In the records that follow, find the line with "(R101, R104). -/"; from there, retype every line exactly through the line with "imprec : Bool := false", which also belongs to the answer.

Data provided →

-*-*-

-- ==== Sys2Proof/Machine/State.lean ====
section
/-!
DEFINITION. The state of the reel as plain data: every register, memory, queue, counter and pin that the spec names, and
the reasons a step can stop. INVENTORY.md lists every field with the rule that names it and its reset value.
-/

namespace Sys2Proof.Machine

/-- The package life states (R33). -/
inductive Life where
  | off | rom | fill | staged | run | degraded | halt
deriving DecidableEq, Repr

/-- The fasten states of a held line (R182). -/
inductive FState where
  | clean | fastenedDirty | unfastened | closing
deriving DecidableEq, Repr

/-- The right with which a skein holds a line (R243). -/
inductive Own where
  | shared | exclusive | modified
deriving DecidableEq, Repr

/-- The states of a ledger entry (R342). -/
inductive LState where
  | free | queued | active | issuing | issued | redrive | terminal | frozen
deriving DecidableEq, Repr

/-- What an operation in flight still awaits (R60). -/
inductive OpKind where
  /-- nothing but its latency: the result is known -/
  | value
  /-- a load of n bytes: its line (R217), with the place of the access in the spindle's order -/
  | load (addr n : Nat) (signed keep : Bool) (order : Nat)
  /-- an atomic: its line with ownership (R256) -/
  | atomic (op addr n : Nat) (d e : BitVec 128) (order : Nat)
  /-- the answer to an uncached load of n bytes, with its place in the spindle's order, or with n 0 the answer to a request
  to a guest (R76, R187, R260) -/
  | answer (addr n : Nat) (signed : Bool) (order : Nat)
  /-- a cache operation over a range, or on one way, in the controllers of the skein and ply that issued it (R226 to R233) -/
  | cacheop (cop addr len way : Nat) (l3 : Bool) (skein ply : Nat)
  /-- the commit of an epoch (R190) -/
  | fasten (epoch : Nat)
  /-- the performance of earlier accesses and, where epoch is not 0, the fasten of that epoch (R259) -/
  | fence (order epoch : Nat)
  /-- the end of every earlier operation (R135) -/
  | sync
  /-- a FINISH of unit 18 or 19 on a tenant page, its capabilities latched (R403) -/
  | finish (page gen : Nat) (src dst : Cap)
  /-- the end of a WAIT (R135) -/
  | wait (until_ : Word)
deriving DecidableEq, Repr

/-- The kinds of serial output (R187). -/
inductive SerialKind where
  | ucStore | ucLoad | cop | cacheop
deriving DecidableEq, Repr

/-- What a bead request is for (R479). -/
inductive BeadFor where
  | ply (skein ply : Nat) | step (skein ply goal : Nat) | domain (n : Nat) | l2Way (skein ply way : Nat)
  | pcUnit (skein : Nat) (cipher : Bool) | l3Way (skein way : Nat) | floor (skein : Nat) | edge (skein : Nat)
deriving DecidableEq, Repr

/-- A reaction that an event calls for (R427, R433): the rest of the command carries it out. -/
inductive React where
  /-- another event, with the rung it reports (R433) -/
  | event (e : EventIn) (rung : Nat)
  /-- stop a spindle, with the CAUSE of R458, the SEQ of the record and the TSB_CAUSE of a double event -/
  | stop (sp cause seq tsbCause : Nat)
  /-- stop every spindle of a partition (rung 2) -/
  | stopPart (part seq : Nat)
  /-- the skein is lost (rung 3, R197) -/
  | loseSkein (skein : Nat) (why : LossCause)
  /-- HALT (rung 4) -/
  | halt
  /-- the snapshot of a reel-fatal event (R440) -/
  | fatalSnap (source seq : Nat)
deriving DecidableEq, Repr

/-- The sockets of one move-architecture unit (R58, R65), the result's poison marker beside it (R130). -/
structure UnitSock where
  /-- Operand 0 (R58, R59). -/
  o0 : Cap := .zero
  /-- Operand 1 (R58, R524). -/
  o1 : Cap := .zero
  /-- Result socket (R58, R61). -/
  r : Cap := .zero
  /-- Status socket (R62, R65). -/
  st : Word := 0
  /-- Line number of the poisoned line the result came from (units 10, 11) (R130). -/
  poison : Option Nat := none
deriving DecidableEq, Repr

/-- The unit progress area of R139. -/
structure Progress where
  /-- UNIT: 8, 17, 18, 19, or 0 for none (R139). -/
  unit : Nat := 0
  /-- DONE (R139). -/
  done : Nat := 0
  /-- REMAIN (R139). -/
  remain : Nat := 0
  /-- CONTEXT: tenant page in [11:0], generation in [63:32] (place of the two: log 16) (R139). -/
  ctx : Word := 0
  /-- SRC as latched (R139). -/
  src : Cap := .zero
  /-- DST as latched (R139). -/
  dst : Cap := .zero
  /-- Unit-specific state (BFILL's fill byte, DLDIV's partial remainder, the output count of a press or cipher operation) (R139). -/
  ustate : BitVec 1536 := 0
deriving DecidableEq, Repr

/-- The architectural state that the TSB saves (R122). -/
structure Arch where
  /-- General registers (R55). -/
  g : Tbl Word := []
  /-- Capability registers (R55, R119). -/
  c : Tbl Cap := []
  /-- Predicates; p0 is bit 0 and reads 1 (R54). -/
  p : BitVec 16 := 1
  /-- CODECAP (R56, R119). -/
  codecap : Cap := .zero
  /-- MODE PRECISE (R57). -/
  precise : Bool := false
  /-- MODE CONST_TIME (R57). -/
  constTime : Bool := false
  /-- IMASK, with TSB_BUSY and SLOT_BUSY in bits 16 and 17 (R132). -/
  imask : Word := 0x110
  /-- LOOP_START k (R56). -/
  loopStart : Tbl Word := []
  /-- LOOP_END k (R56). -/
  loopEnd : Tbl Word := []
  /-- LOOP_COUNT k (R56). -/
  loopCount : Tbl Word := []
  /-- LOOP_DEPTH (R56, R71). -/
  loopDepth : Nat := 0
  /-- DEADLINE (R135). -/
  deadline : Word := 0
  /-- Unit sockets (R58, R65). -/
  units : Tbl UnitSock := []
  /-- ARITH_BA of the pending imprecise record (R102). -/
  pendBa : Word := 0
  /-- ARITH_INFO of the pending imprecise record; 0 when none (R102). -/
  pendInfo : Word := 0
  /-- Long-operation progress (R139). -/
  progress : Progress := {}
deriving DecidableEq, Repr

/-- A delivered state as the TSB or the save slot holds it (R122). -/
structure Saved where
  /-- The registers (R122). -/
  arch : Arch := {}
  /-- EVENT_CODE (R122). -/
  eventCode : Word := 0
  /-- SAVED_BA (R122, R127). -/
  savedBa : Word := 0
  /-- FLAGS (R122). -/
  flags : Word := 0
  /-- FAULT_ADDR (R120). -/
  faultAddr : Word := 0
  /-- FAULT_INFO (R120). -/
  faultInfo : Word := 0
  /-- ARITH_BA (R100). -/
  arithBa : Word := 0
  /-- ARITH_INFO (R100). -/
  arithInfo : Word := 0
deriving DecidableEq, Repr

/-- One operation in flight on a unit (R60): its result is entered when it completes. -/
structure OpRec where
  /-- Unit number (R60). -/
  unit : Nat := 0
  /-- Trigger socket 4 to 15 (R60). -/
  trig : Nat := 0
  /-- What is still awaited (R60). -/
  kind : OpKind := .value
  /-- The result, where known (R58). -/
  res : Cap := .zero
  /-- Status bits the completion sets (R98). -/
  orSt : Word := 0
  /-- Status bits the completion clears first (C, UO) (R79, R88). -/
  clrSt : Word := 0
  /-- Causes that enter the pending record, as ARITH_INFO bits (R102). -/
  cause : Word := 0
  /-- Causes delivered precisely, as ARITH_INFO bits (R101). -/
  pcause : Word := 0
  /-- No later bundle issues until it completes (R101, R104). -/
  serial : Bool := false
  /-- A sync point waits for it (R103). -/
  arith : Bool := false
  /-- It was triggered while PRECISE was 0, so that its causes enter the pending record (R104). -/
  imprec : Bool := false
  /-- It was triggered before the operation that ARITH_BA of the pending record names (R100). -/
  early : Bool := false
  /-- Its initiation interval equals its latency (R66, R105). -/
  excl : Bool := false
  /-- Address of the trigger bundle (R100). -/
  ba : Word := 0
  /-- Predicate the compare writes; 0 none (R87). -/
  pred : Nat := 0
  /-- Poisoned line the result came from (R130). -/
  poison : Option Nat := none
  /-- Sequence number of the serial output that it makes (R188). -/
  ser : BitVec 48 := 0
  /-- Published latency in ply cycles (R66, R82, R84, R105). -/
  lat : Nat := 0
deriving DecidableEq, Repr

/-- A retired store that waits for ownership of its line (R145, R176). -/
structure StoreRec where
  /-- Byte address (R176). -/
  addr : Nat := 0
  /-- Order among the spindle's accesses, the MODEL's own (R258). -/
  order : Nat := 0
  /-- Bytes, 1 to 128 (R176). -/
  n : Nat := 0
  /-- Bytes, the lowest first (R176). -/
  data : BitVec 1024 := 0
  /-- The granule's tag (STCAP) (R114). -/
  tag : Bool := false
  /-- STCAP (R114). -/
  isCap : Bool := false
  /-- Tags of a whole-line store by the TSB save (R121). -/
  tags : BitVec 8 := 0
deriving DecidableEq, Repr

-*-*-

Output →
  /-- No later bundle issues until it completes (R101, R104). -/
  serial : Bool := false
  /-- A sync point waits for it (R103). -/
  arith : Bool := false
  /-- It was triggered while PRECISE was 0, so that its causes enter the pending record (R104). -/
  imprec : Bool := false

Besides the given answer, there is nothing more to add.